# mystery guest



## gypcqueen83 (Sep 24, 2007)

Is anyone receiving a private message from a "guest" named buddah that says hi i am new here and then gives a link to click on? and that's it. No i did not click on the link.


----------



## Dave M (Sep 24, 2007)

There are no BBS registrants with the exact user name of "buddah". Are you sure that's the exact user name on the PM you received?


----------



## tkwan (Sep 24, 2007)

*I got one too*

Here's the full message:

2007, 09:25 PM   	  
buddha
Guest

BBS Reg. Date: Sep 23, 07
Posts: 0

Greeting
Hi,
I'm new here, how's it going?

"Buddhism has the characteristics of what would be expected in a cosmic religion for the future: it transcends a personal God, avoids dogmas and theology; it covers both the natural & spiritual, and it is based on a religious sense aspiring from the experience of all things as a meaningful unity" - Albert Einstein

---
buddha
[web address removed - mg]


----------



## TUGBrian (Sep 24, 2007)

I would recommend not clicking on random links from anyone in PMs =)

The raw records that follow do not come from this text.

/-! Hop marks (R194, R199, R226, R231) -/

/-- A bit of a register sets; an event is raised when it was 0. -/
def State.setOnce (s : State) (a b : Nat) (ev : State → State) : State :=
  if s.rb a b then s else ev (s.wb a b true)

/-- One position's entry of a valid caravan (R194, R231). -/
def State.readMark (s : State) (r : Nat) (tail : Bool) (p : Nat) (m : HopMark) : State :=
  if !m.present then s
  else
    let a := Reg.CQ_NODE_STAT r p
    let s1 := (s.wf a 8 8 m.badSlots.toNat).wb a (if tail then 26 else 27) m.loop
    let s2 := if m.lateApply then (s1.wb a 25 true).setOnce (Reg.CQ_RING_STAT r) 24 (fun t => t.ringEvent r 5) else s1
    let s3 := if m.authBad then s2.setOnce a 24 (fun t => t.ringEvent r 6) else s2
    if m.asleep && s3.rf a 29 3 == 2 then (s3.nodeOut r p 3).ringEvent r 2 else s3

/-- The apply-lead check with the CORR of a caravan at its far end (R199). -/
def State.leadCheck (s : State) (r : Nat) (c : Caravan) : State :=
  if decide (s.txTime r c.hdr.total * 16 + c.hdr.corr.toNat * 10 + 320000 ≤ s.rf (Reg.CQ_APPLY_LEAD r) 0 16 * 160) then s
  else s.setOnce (Reg.CQ_RING_STAT r) 24 (fun t => t.ringEvent r 5)

/-! The Quickset guard (R219-R221) -/

/-- Positions whose nodes write hop marks, in the order in which the lane's channel passes them (R219). -/
def State.guardOrder (s : State) (r : Nat) (tail : Bool) : List Nat :=
  let l := (List.range 16).filter (fun p => let v := s.rf (Reg.CQ_NODE_STAT r p) 29 3; v == 2 || v == 3)
  if tail then l else l.reverse

/-- The slots of a caravan as they were at the input of position p: what the device sent, with the DIR = 1 slots of nodes
passed before p as they came to the far end (R194, R219). A caravan that a node looped has passed all its nodes before it comes back to p
(R213). -/
def State.slotsAt (s : State) (r : Nat) (tail back : Bool) (p : Nat) (sent rx : List Slot) : List Slot :=
  (sent.zip rx).map (fun q =>
    let before (o : Nat) : Bool := back || (if tail then decide (posOf o < p) else decide (p < posOf o))
    let came : Bool := if q.1.typ = 3 then
        (match q.2.payload with
          | [a, b, c, d, _] => (match s.listedAt r (a ++ b ++ c ++ d) with
            | some o => before o
            | none => false)
          | _ => false)
      else q.1.dir && !q.1.bcast && before q.1.owner
    if came then q.2 else q.1)

/-- A position's input was good for the caravan before (R219). The looping node has set CH of a caravan that came back (R213). -/
def State.inputGood (s : State) (r : Nat) (tail back : Bool) (c sent rx : Caravan) (p : Nat) : Bool :=
  let m := c.marks.getD p HopMark.zero
  m.present && m.inOk
    && m.hcrc == hcrcOf { sent.hdr with ch := if back then c.hdr.ch else sent.hdr.ch } (s.slotsAt r tail back p sent.slots rx.slots)

/-- The suspect and the next position of the order: the last good input, if every later one is bad. `none` in the second
place: no position fits (R219). -/
def suspectOf (good : Nat → Bool) : List Nat → Option (Nat × Nat)
  | p :: q :: t =>
    match suspectOf good (q :: t) with
    | some x => some x
    | none => if good p && !good q && t.all (fun y => !good y) then some (p, q) else none
  | _ => none

/-- The span from a suspect up to, but not including, the next admitted position (R219). -/
def spanOf (tail : Bool) (p q : Nat) : Nat × Nat := if tail then (p, q - 1) else (q + 1, p)

/-- Begin to isolate a span (R220): its two BYPASS records go into the next caravans, before all other records. -/
def State.isolate (s : State) (r : Nat) (sp : Nat × Nat) : State :=
  if (s.rg r).isoWait.isSome then s
  else
    let s1 := if sp.1 = 0 then s
      else s.cmdFirst r ⟨true, false, some (16 * r + sp.1 - 1), nodeRec 2 (16 * r + sp.1 - 1) 2, false⟩
    let s2 := if s.ringN r ≤ sp.2 + 1 then s1
      else s1.cmdFirst r ⟨false, true, some (16 * r + sp.2 + 1), nodeRec 2 (16 * r + sp.2 + 1) 1, false⟩
    s2.setRg r { s2.rg r with isoWait := some sp }
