/-- CLAIM_WINDOW_CLOSE (R28, R470, R471): a grant carries an activation on. Whatever reaches the arbiter after the window has closed
finds its claims decided (R26). -/
def State.claimWindowClose (s : State) : State :=
  let s1 := s.arbWindowClose
  match s1.upd.act, s1.upd.man with
  | some (1, _), _ =>
    if s.steward = some s1.upd.actWing && s1.steward = some s1.upd.actWing.other then s1.coreNow [s1.upd.actWing] 6 else s1
  | some (2, ph), some m =>
    if ph ≤ 2 && s1.steward = some s1.upd.actWing && !s1.dev.core.at_ s1.upd.actWing then s1.handover s1.upd.actWing m else s1
  | _, _ => s1

/-- HEDGE_ROW_EVALUATE (R131, R471, R477): with its first row, an exclusion made for an activation ends; the steward then hands over.
-/
def State.hedgeRowEvaluate (s : State) (w : Wing) (chkDiff : Bool) : State :=
  let s1 := s.hedgeEvaluate w chkDiff
  if s.safe.actExcl.at_ w && !(s.wall.at_ w).hedgeQ.isEmpty && s1.rb (Reg.HEDGE_STATUS w) 31 then
    let s2 := { s1 with safe.actExcl := s1.safe.actExcl.set w false }.unexclude w
    match s2.upd.act with
    | some (2, 1) => { s2.actPhase 2 2 with arb.mute := s2.arb.mute.set w.other true }
    | _ => s2
  else s1

/-- CLAIM (R25, R28). -/
def State.claim (s : State) (w : Wing) : State := s.claimWindowClose.claimNow w

/-- HEARTBEAT_ARBITER (R23, R26). -/
def State.heartbeatArbiter (s : State) (w : Wing) (epoch : Word) (seq : Half) (health : Word) : State :=
  s.claimWindowClose.beatArrives ⟨w, epoch, seq, health⟩

/-- DEPUTY_HEARTBEAT_TIMEOUT (R35). -/
def State.deputyHeartbeatTimeout (s : State) : State := s.claimWindowClose.deputyLapse

/-- REJOIN_REQUEST (R33, R471): the former steward's rejoin ends a DEVICE activation. -/
def State.rejoinRequest (s : State) (w : Wing) : State :=
  let s0 := s.claimWindowClose
  let s1 := s0.arbRejoin w
  match s1.upd.act with
  | some (2, 3) =>
    if s1.deputyOk && !s0.deputyOk && !s1.safe.actExcl.at_ w then (s1.actDone).compareOn (!s1.iwlDown) else s1
  | _ => s1

/-- New selections of a DEVICE activation: every staged slot, with TRIAL = 1, ATTEMPTS = 0 (R466, R470, R471). -/
def State.selectAll (s : State) : State :=
  let fw (w : Word) : Word := match s.stagedSlot 0 with
    | some k => setFld (setFld (setFld w 30 1 k) 29 1 k) 16 8 (255 * k)
    | none => w
  let mn (w : Word) : Word := match s.stagedSlot 1 with
    | some k => setFld w 31 1 k
    | none => w
  (s.select (fun w => setFld (setFld (setFld (mn (fw w)) 3 1 1) 2 1 0) 0 2 0))

/-- The slot of the manifest that an activation puts into force: the staged one, or the selected one again. -/
def State.newManSlot (s : State) : Nat := (s.stagedSlot 1).getD (fld s.upd.word2 31 1)

/-- The manifest's binding section leaves the table as it is (R405, R470). -/
def State.sameBinds (s : State) (m : Manifest) : Bool :=
  !s.dev.manOk || (List.range 288).all (fun ch => manBind m.cfg ch == s.rd (Reg.HOST_MB_BIND ch))

/-- The half with a staged settings image for a MANIFEST_ID (R470). -/
def State.setFor (s : State) (id : Word) : Option Nat := (s.stagedSlot 2).filter (fun h => s.flashWord (slotBase 2 h + 8) == id)

/-- The activation brings a new manifest, and its settings with it (R470). -/
def State.newId (s : State) : Bool := s.slotManId s.newManSlot != s.dev.manId

/-- Why a DEVICE activation is refused, if it is (R459, R469, R470): no result names a manifest that the rules refuse, or a device
without a deputy (log entry 35). -/
def State.deviceFault (s : State) : Option Nat :=
  let k := s.newManSlot
  if (s.stagedSlot 0).isNone && (s.stagedSlot 1).isNone then some 8
  else if !s.sameBinds (s.slotMan k) then some 7
  else if s.newId && (s.setFor (s.slotManId k)).isNone then some 9
  else if s.dev.st == .safeTalk then none
  else if !s.deputyOk then some 2
  else if (s.manFault k).isSome || !(s.selectAll.withMan k).rulesOk then some 5
  else none

/-- ACTIVATE, scope DEVICE (R470, R471): in SAFE TALK a system reset on the new selections; otherwise the deputy's wing first.
The request's word has `arg` behind its scope. -/
def State.activateDevice (s : State) (ch : Nat) (arg : BitVec 30) (flashOk : Bool) : State :=
  s.activate ch 2 (arg ++ 2#2) (fun _ t =>
    match t.deviceFault with
    | some 5 => (t.manReply ch [5, t.freshWord]).used 1
    | some c => t.manReply ch [BitVec.ofNat 32 c]
    | none =>
      if !flashOk then t.manReply ch [6]
      else
        let m := t.slotMan t.newManSlot
        let set := if t.newId then t.setFor (t.slotManId t.newManSlot) else none
        let t1 := { t.selectAll with upd.staged := t.upd.staged.filter (fun p => p.1 == 2 && set.isNone) }.manReply ch [0]
        if t1.dev.st == .safeTalk then { t1 with upd.half := set.getD t1.upd.half }.restart .system 6
        else match t1.steward with
        | none => t1
        | some h =>
          let d := h.other
          let t2 := (t1.compareOn false).actPhase 2 1
          let t3 := { t2 with
            upd.actWing := d, upd.man := some m, upd.actSet := set.map t.halfSettings, safe.actExcl := t2.safe.actExcl.set d true }
          let t4 := t3.exclude d 566
          if t4.dev.rst then t4 else t4.coreNow [d] 6)

/-- The deputy's wing fails its load: the boot record is restored, the wing restarts on the previous images, the activation ends
(R471). -/
def State.actFails (s : State) (w : Wing) : State := ((s.restorePrev.actDone).compareOn (!s.iwlDown)).coreNow [w] 6

/-- What an activation loads on a wing verifies: its firmware, its packages and its Thicket images (R471). -/
def State.wingLoads (s : State) (w : Wing) (m : Manifest) : Bool :=
  (s.fwFault (s.fwSlot w)).isNone && (({ s with man := m.cfg }).loadFault w).isNone

/-- The engines of a wing are reloaded after a core reset: from the applied manifest, from an activation's new one, or one by one in
a WING activation (R307, R438, R471). -/
def State.reloadWing (s : State) (w : Wing) : State :=
  let run (t : State) : State := t.clustersRun ((List.range 4).map (fun k => 4 * w.idx + k))
  if !s.dev.manOk || !(s.dev.st.serving || s.dev.st == .powerFail) then s
  else match s.upd.act, s.upd.man with
  | some (1, _), _ =>
    if s.upd.actWing = w then
      (each 4 (fun k t => t.wf (Reg.PE_CL_STAT (4 * w.idx + k)) 30 2 2) s).actCheck
    else run (s.loadAll (s.wingEngines w))
  | some (2, _), some m => if s.safe.actExcl.at_ w then run (s.wingSections w m) else run (s.loadAll (s.wingEngines w))
  | _, _ => run (s.loadAll (s.wingEngines w))

/-- The deputy's wing is in step 2 of a DEVICE activation and fails its load (R471). -/
def State.loadFails (s : State) (w : Wing) : Bool :=
  match s.upd.act, s.upd.man with
  | some (2, _), some m => s.safe.actExcl.at_ w && decide (w = s.upd.actWing) && !s.wingLoads w m
  | _, _ => false

/-- CORE_RESET_END (R438): the boot ROM verifies the firmware again, the wing's steward runs with its own clock (R13, R24), and its
engines are reloaded; without firmware that passes the steward does not run (log entry 185). -/
def State.coreResetEnd (s : State) (w : Wing) : State :=
  if !s.dev.core.at_ w || s.dev.rst then s
  else if s.loadFails w then s.actFails w
  else
    let (ok, s1) := s.bootSlot w
    let s2 := { s1 with
      dev.core := s1.dev.core.set w false, dev.stew := s1.dev.stew.set w ok
      arb.hbSeq := s1.arb.hbSeq.set w 0, arb.run := s1.arb.run.set w 0, arb.sentAt := s1.arb.sentAt.set w none
      arb.linkAt := s1.arb.linkAt.set w s1.clk.ns, arb.lost := s1.arb.lost.set w false
      arb.mute := s1.arb.mute.set w (s1.excluded w && !s1.safe.actExcl.at_ w) }
    if ok then s2.reloadWing w else s2

/-! The meanings of the rows -/

/-- HEARTBEAT_ARBITER (R23): A heartbeat reaches the arbiter; a stale epoch is ignored and counted, and a fenced steward learns of its fence. -/
def execHeartbeatArbiter (w : Wing) (epoch : BitVec 32) (seq : BitVec 16) (health : BitVec 32) (s : State) : Out :=
  live true s (s.heartbeatArbiter w epoch seq health)

/-- CLAIM (R25): A wing's steward writes a claim to the arbiter, opening a 1,000-cycle window if none is open. -/
def execClaim (w : Wing) (s : State) : Out :=
  live true s (s.claim w)

/-- CLAIM_WINDOW_CLOSE (R28): A claim window closes and the arbiter decides all its claims together. -/
def execClaimWindowClose (s : State) : Out :=
  live true s (s.claimWindowClose)

/-- REJOIN_REQUEST (R33): A wing writes a rejoin request; after 10 current-epoch heartbeats the fence lifts and DEPUTY_OK sets. -/
def execRejoinRequest (w : Wing) (s : State) : Out :=
  live true s (s.rejoinRequest w)

/-- DEPUTY_HEARTBEAT_TIMEOUT (R35): No deputy heartbeat has reached the arbiter for 300,000 CD2 cycles, so DEPUTY_OK falls. -/
def execDeputyHeartbeatTimeout (s : State) : Out :=
  live true s (s.deputyHeartbeatTimeout)

/-- HEDGE_ROW_EVALUATE (R131): A released row reaches the Hedge unit, which computes phasors, frequency and every element. -/
def execHedgeRowEvaluate (w : Wing) (chkDiff : Bool) (s : State) : Out :=
  live true s (s.hedgeRowEvaluate w chkDiff)
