/-- Remote space and the bridge: the commands complete (R239, R240, R243, R244, R245, R248). -/
def Obligations.BridgeCommandsComplete : Prop :=
  (∀ (s : State) (fn off size : Nat),
     (Instr.bar2Read fn off size).wf = true →
     s.reach fn = true →
     let (l, s1) := s.bar2Words fn off (max 1 (size / 2)) 0 []
     let v := halvesVal l
     exec (.bar2Read fn off size) s = .next (s1.answer (BitVec.ofNat 64 (if size = 1 then v / 2 ^ (8 * (off % 2)) % 256 else v)))) ∧
  (∀ (s : State) (fn off size : Nat) (val : BitVec 64),
     (Instr.bar2Write fn off size val).wf = true →
     s.reach fn = true →
     size ≠ 1 →
     exec (.bar2Write fn off size val) s = .next (each (size / 2) (fun i t => t.bar2Put fn (bar2Addr off i) (BitVec.ofNat 16 (val.toNat / 2 ^ (16 * i)))) s)) ∧
  (∀ (s : State) (fn : Nat) (val : Word),
     (Instr.brSnapWrite fn val).wf = true →
     s.reach fn = true →
     let s1 := s.wr (Reg.BR_SNAP fn) (val &&& 0x8000003F#32)
     exec (.brSnapWrite fn val) s = .next (
       if tst val 31 then
         let node := fld val 0 6
         let r := s1.ringOf node
         (s1.latchNode fn node).wf (Reg.BR_SNAP_STAT fn) 0 16 (Tab.get 0 r.bufCyc r.latest).toNat
       else { s1 with bridge.snap := Tab.del s1.bridge.snap fn })) ∧
  (∀ (s : State) (fn node : Nat),
     (Instr.outHoldSet fn node).wf = true →
     s.reach fn = true →
     let s1 := (s.releaseHold fn).wr (Reg.BR_OUT_HOLD fn) (BitVec.ofNat 32 (2 ^ 31 + node))
     exec (.outHoldSet fn node) s = .next ({ s1 with bridge.holdAt := Tab.put s1.bridge.holdAt fn s.clk.ns })) ∧
  (∀ (s : State) (fn : Nat),
     (Instr.outHoldClear fn).wf = true →
     s.reach fn = true →
     exec (.outHoldClear fn) s = .next ((s.releaseHold fn).wb (Reg.BR_OUT_HOLD fn) 31 false)) ∧
  (∀ (s : State) (fn : Nat),
     (Instr.outHoldExpiry fn).wf = true →
     ∀ t,
     Tab.find s.bridge.holdAt fn = some t →
     s.cqPassed (s.rf (Reg.BR_OUT_HOLD fn) 0 6 / 16) 4 t 0 = true →
     exec (.outHoldExpiry fn) s = .next ((s.releaseHold fn).brErr fn 26)) ∧
  (∀ (s : State) (fn : Nat) (tail : Word),
     (Instr.sqDoorbell fn tail).wf = true →
     s.reach fn = true →
     exec (.sqDoorbell fn tail) s = .next (s.wr (Reg.BR_SQ_TAIL fn) tail)) ∧
  (∀ (s : State) (who : Nat) (e0 : List Word),
     (Instr.read who e0).wf = true →
     s.mainUp = true →
     let e := s.sqEntry who e0
     s.mayFetch who = true →
     sqOp e ≠ 2 →
     let a := sqWord e 1
     let s1 := s.fetched who
     exec (.read who e0) s = .next (
       match s1.ringRefusal who false e with
       | some c => s1.refuseReq who c a (sqUser e) (sqBuf e)
       | none =>
         if raCyclic a then
           let (l, s2) := s1.cyclicReads who a (sqCount e) []
           s2.completeNow who 0 a (sqUser e) (sqBuf e) l
         else
           match (if s1.tagQuota who ≤ s1.tagsUsed who then none else s1.pickTag) with
           | none => (s1.completeNow who 1 a (sqUser e) (sqBuf e) []).raiseAt 489 who 0
           | some t =>
             { s1.used 1 with
               bridge.tags := Tab.put s1.bridge.tags t who
               bridge.retired := Tab.del s1.bridge.retired t }.enqueue
               ⟨who, false, 0, t, a, sqCount e, [], sqUser e, sqBuf e, false, false, false, 0, false⟩)) ∧
  (∀ (s : State) (who : Nat) (e0 : List Word) (data : List Half),
     (Instr.write who e0 data).wf = true →
     s.mainUp = true →
     let e := s.sqEntry who e0
     s.mayFetch who = true →
     sqOp e ≠ 1 →
     let a := sqWord e 1
     let s1 := s.fetched who
     exec (.write who e0 data) s = .next (
       match s1.ringRefusal who true e with
       | some c => s1.refuseReq who c a (sqUser e) 0
       | none =>
         let d := (s.sqData who e data).take (sqCount e)
         if raCyclic a then
           (eachIn (d.zip (List.range d.length)) (fun p t => t.cyclicWrite who (a + BitVec.ofNat 32 p.2) p.1) s1).completeNow who 0 a
             (sqUser e) 0 []
         else s1.postWrite ⟨who, true, 0, 0, a, sqCount e, d, sqUser e, 0, false, false, false, 0, false⟩)) ∧
  (∀ (s : State) (node : Nat) (rseq : BitVec 11),
     (Instr.ack node rseq).wf = true →
     s.mainUp = true →
     let q := s.brQueue node
     ∀ f,
     q.find? (fun x => !x.acked) = some f →
     let d := (rseq - f.rseq).toNat
     let sent := (q.filter (fun x => x.sent && !x.acked)).length
     d < sent →
     let hit (x : BReq) : Bool := !x.acked && decide ((x.rseq - f.rseq).toNat ≤ d)
     let q1 := (q.filter (fun x => !(x.wr && hit x) && !(x.timed && hit x))).map
       (fun x => if hit x then { x with acked := true } else x)
     exec (.ack node rseq) s = .next ({ s.setQueue node q1 with bridge.ackAge := Tab.put s.bridge.ackAge node 0 })) ∧
  (∀ (s : State) (node : Nat) (rseq tag : BitVec 11) (status : BitVec 4) (data : List Half),
     (Instr.rdata node rseq tag status data).wf = true →
     s.mainUp = true →
     let q := s.brQueue node
     exec (.rdata node rseq tag status data) s = .next (
       match q.find? (fun x => !x.wr && x.sent && x.rseq == rseq && x.tag == tag.toNat) with
       | some x =>
         let s1 := s.setQueue node (if x.acked then q.erase x else q.map (fun y => if y = x then { y with timed := true } else y))
         if x.timed || Tab.find s.bridge.tags x.tag ≠ some x.who then
           { s1 with bridge.retired := Tab.del s1.bridge.retired x.tag }
         else
           let st := rdStatus status.toNat s.freshWord
           let d := if status = 0 then data.take x.count else []
           { s1.used 1 with bridge.resp := s1.bridge.resp ++ [⟨x.who, st, x.tag, x.addr, d, x.user, x.buf, s.clk.ns, some x.rseq, true⟩] }
       | none => { s with bridge.retired := Tab.del s.bridge.retired tag.toNat })) ∧
  (∀ (s : State) (node : Nat),
     (Instr.acycResend node).wf = true →
     s.mainUp = true →
     8 ≤ Tab.get 0 s.bridge.ackAge node →
     exec (.acycResend node) s = .next (
       { s.setQueue node ((s.brQueue node).map (fun q => if q.acked then q else { q with sent := false })) with
         bridge.ackAge := Tab.put s.bridge.ackAge node 0 })) ∧
  (∀ (s : State) (node : Nat),
     (Instr.acycTimeout node).wf = true →
     s.mainUp = true →
     let q := s.brQueue node
     let late (x : BReq) : Bool := !x.acked && !x.timed && decide (256 ≤ x.age)
     s.nodeState node = 2 →
     q.any late = true →
     let rs := (q.filter (fun x => late x && !x.wr && decide (Tab.find s.bridge.tags x.tag = some x.who))).map
       (fun x => x.resp 9 s.clk.ns)
     let s1 := s.setQueue node (q.map (fun x => if late x then { x with timed := true } else x))
     exec (.acycTimeout node) s = .next ({ s1 with bridge.resp := s1.bridge.resp ++ rs }.raiseAt 493 node 0)) ∧
  (∀ (s : State) (who : Nat),
     (Instr.completionWrite who).wf = true →
     s.mainUp = true →
     let next (x : BResp) : Bool := x.who == who && (match x.seq with
       | some q => !s.completesLater who (raNode x.addr) q
       | none => true)
     ∀ x,
     s.bridge.resp.find? next = some x →
     s.cqFree who = true →
     ∀ t,
     s.complServe who (16 + 2 * x.data.length) = some t →
     exec (.completionWrite who) s = .next ((t.dropResp x).writeCompletion x)) ∧
  (∀ (s : State) (who : Nat),
     (Instr.responseDiscard who).wf = true →
     s.mainUp = true →
     ∀ x,
     s.bridge.resp.find? (fun x => x.who == who && x.tagged) = some x →
     x.at_ + s.tdNs ≤ s.clk.ns →
     let s1 := s.dropResp x
     exec (.responseDiscard who) s = .next (
       if 256 ≤ who then s1
       else
         let first := s1.rd (Reg.BR_DISCARD who) == 0
         let s2 := s1.cnt (Reg.BR_DISCARD who) 0 32 1
         if first then s2.raiseAt 490 who 0 else s2))
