-- ==== Sys2Proof/Laws/PerInstr.lean ====
section
/-! SUPPORT. What the lists of Safety.lean say of each command: one that may restart the device is in every part's list, and a host read
restarts nothing. -/

namespace Sys2Proof.Laws.Restart

/-- Every part that a list of Safety.lean names may change with the command. -/
def changesAll (c : Instr) : Bool :=
  c.mayMan && c.mayToll && c.maySafe && c.mayIntake && c.mayWall && c.maySlice && c.mayHedge && c.mayLease && c.mayCan && c.mayTk && c.mayPub && c.mayRing && c.mayArb && c.mayUpd && c.mayBus

/-- A command that may restart the device may change every part; a host read does not restart it. -/
def Statement (c : Instr) : Prop := (c.mayRestart = true → changesAll c = true) ∧ (c.isRead = true → c.mayRestart = false)
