theorem test_witness_BridgeCommandsComplete :
  (((fun (s : State) (fn : Nat) (off : Nat) (size : Nat) =>
    decide ((Instr.bar2Read fn off size).wf = true) &&
    decide (s.reach fn = true) &&
    true) (rich) (0) (0) (2) : Bool) = true) ∧
  (((fun (s : State) (fn : Nat) (off : Nat) (size : Nat) (val : BitVec 64) =>
    decide ((Instr.bar2Write fn off size val).wf = true) &&
    decide (s.reach fn = true) &&
    decide (size ≠ 1) &&
    true) (rich) (0) (0) (2) (0) : Bool) = true) ∧
  (((fun (s : State) (fn : Nat) (val : Word) =>
    decide ((Instr.brSnapWrite fn val).wf = true) &&
    decide (s.reach fn = true) &&
    true) (rich) (0) (0) : Bool) = true) ∧
  (((fun (s : State) (fn : Nat) (node : Nat) =>
    decide ((Instr.outHoldSet fn node).wf = true) &&
    decide (s.reach fn = true) &&
    true) (rich) (0) (0) : Bool) = true) ∧
  (((fun (s : State) (fn : Nat) =>
    decide ((Instr.outHoldClear fn).wf = true) &&
    decide (s.reach fn = true) &&
    true) (rich) (0) : Bool) = true) ∧
  (((fun (s : State) (fn : Nat) =>
    decide ((Instr.outHoldExpiry fn).wf = true) &&
    match Tab.find s.bridge.holdAt fn with
    | some t => (
    decide (s.cqPassed (s.rf (Reg.BR_OUT_HOLD fn) 0 6 / 16) 4 t 0 = true) &&
    true)
    | _ => false) ({ rich with bridge.holdAt := [(0, 0)] }) (0) : Bool) = true) ∧
  (((fun (s : State) (fn : Nat) (tail : Word) =>
    decide ((Instr.sqDoorbell fn tail).wf = true) &&
    decide (s.reach fn = true) &&
    true) (rich) (0) (0) : Bool) = true) ∧
  (((fun (s : State) (who : Nat) (e0 : List Word) =>
    decide ((Instr.read who e0).wf = true) &&
    decide (s.mainUp = true) &&
    let e := s.sqEntry who e0
    decide (s.mayFetch who = true) &&
    decide (sqOp e ≠ 2) &&
    true) (sqOn) (0) ([]) : Bool) = true) ∧
  (((fun (s : State) (who : Nat) (e0 : List Word) (data : List Half) =>
    decide ((Instr.write who e0 data).wf = true) &&
    decide (s.mainUp = true) &&
    let e := s.sqEntry who e0
    decide (s.mayFetch who = true) &&
    decide (sqOp e ≠ 1) &&
    true) (sqOn) (0) ([]) ([]) : Bool) = true) ∧
  (((fun (s : State) (node : Nat) (rseq : BitVec 11) =>
    decide ((Instr.ack node rseq).wf = true) &&
    decide (s.mainUp = true) &&
    let q := s.brQueue node
    match q.find? (fun x => !x.acked) with
    | some f => (
    let d := (rseq - f.rseq).toNat
    let sent := (q.filter (fun x => x.sent && !x.acked)).length
    decide (d < sent) &&
    true)
    | _ => false) ({ rich with bridge.queue := [(0, [{ aReq with sent := true }])] }) (0) (0) : Bool) = true) ∧
  (((fun (s : State) (node : Nat) (rseq : BitVec 11) (tag : BitVec 11) (status : BitVec 4) (data : List Half) =>
    decide ((Instr.rdata node rseq tag status data).wf = true) &&
    decide (s.mainUp = true) &&
    true) (rich) (0) (0) (0) (0) ([]) : Bool) = true) ∧
  (((fun (s : State) (node : Nat) =>
    decide ((Instr.acycResend node).wf = true) &&
    decide (s.mainUp = true) &&
    decide (8 ≤ Tab.get 0 s.bridge.ackAge node) &&
    true) ({ rich with bridge.ackAge := [(0, 8)] }) (0) : Bool) = true) ∧
  (((fun (s : State) (node : Nat) =>
    decide ((Instr.acycTimeout node).wf = true) &&
    decide (s.mainUp = true) &&
    let q := s.brQueue node
    let late (x : BReq) : Bool := !x.acked && !x.timed && decide (256 ≤ x.age)
    decide (s.nodeState node = 2) &&
    decide (q.any late = true) &&
    true) ({ ringUp.wf (Reg.CQ_NODE_STAT 0 0) 29 3 2 with bridge.queue := [(0, [{ aReq with sent := true, age := 256 }])] }) (0) : Bool) = true) ∧
  (((fun (s : State) (who : Nat) =>
    decide ((Instr.completionWrite who).wf = true) &&
    decide (s.mainUp = true) &&
    let next (x : BResp) : Bool := x.who == who && (match x.seq with
      | some q => !s.completesLater who (raNode x.addr) q
      | none => true)
    match s.bridge.resp.find? next with
    | some x => (
    decide (s.cqFree who = true) &&
    match s.complServe who (16 + 2 * x.data.length) with
    | some t => (
    true)
    | _ => false)
    | _ => false) ({ sqOn with bridge.resp := [aResp] }) (0) : Bool) = true) ∧
  (((fun (s : State) (who : Nat) =>
    decide ((Instr.responseDiscard who).wf = true) &&
    decide (s.mainUp = true) &&
    match s.bridge.resp.find? (fun x => x.who == who && x.tagged) with
    | some x => (
    decide (x.at_ + s.tdNs ≤ s.clk.ns) &&
    true)
    | _ => false) ({ rich with bridge.resp := [aResp] }) (0) : Bool) = true) := by
  refine ⟨?_, ?_, ?_, ?_, ?_, ?_, ?_, ?_, ?_, ?_, ?_, ?_, ?_, ?_, ?_⟩ <;> decide +kernel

Ill take care of buddha here real quick.


----------



## gypcqueen83 (Sep 24, 2007)

thanks! i will delete message I received.


----------



## Helaine (Sep 24, 2007)

I got this message too!


----------



## sml2181 (Sep 24, 2007)

I got my 7th this morning!


----------



## Makai Guy (Sep 24, 2007)

Username:                    buddha
Registered:                  September 23, 2007, 10:55 pm (EDT)
Banned by Tug Improvements!: September 24, 2007, 12:52 am (EDT)


----------



## Rhys (Sep 24, 2007)

I also received it a few days ago.

Rhys


----------



## Dave M (Sep 24, 2007)

If you received it "a few days ago", it's likely not the same issue that others are reporting here - a spam message received through the TUG BBS Private Message system. That's because, as shown in Makai Guy's post, the individual sending the messages was an active registrant on this BBS only last evening and for less than two hours!


----------



## Makai Guy (Sep 24, 2007)

But that's not to say he, or somebody else may not have done the same thing under a different user account.  We can't do anything about it if you don't report it.

There is no 
	

	
	
		
		

		
		
	


	




 icon to press in a PM to report it to the staff.  But there is always the "Contact BBS Admin" link at the bottom of all bbs pages (including PM pages).  Your private messages are truly private, and staff have no access to them, so be sure to include enough information in your report to identify the sender (the bbs username from the lefthand column of the message will do nicely) and copy/paste the offending message PM text into your report.  Using the "Contact BBS Admin" link is preferable to forwarding a copy of the PM because it goes to several people and increases the odds that it will be attended to quickly.


----------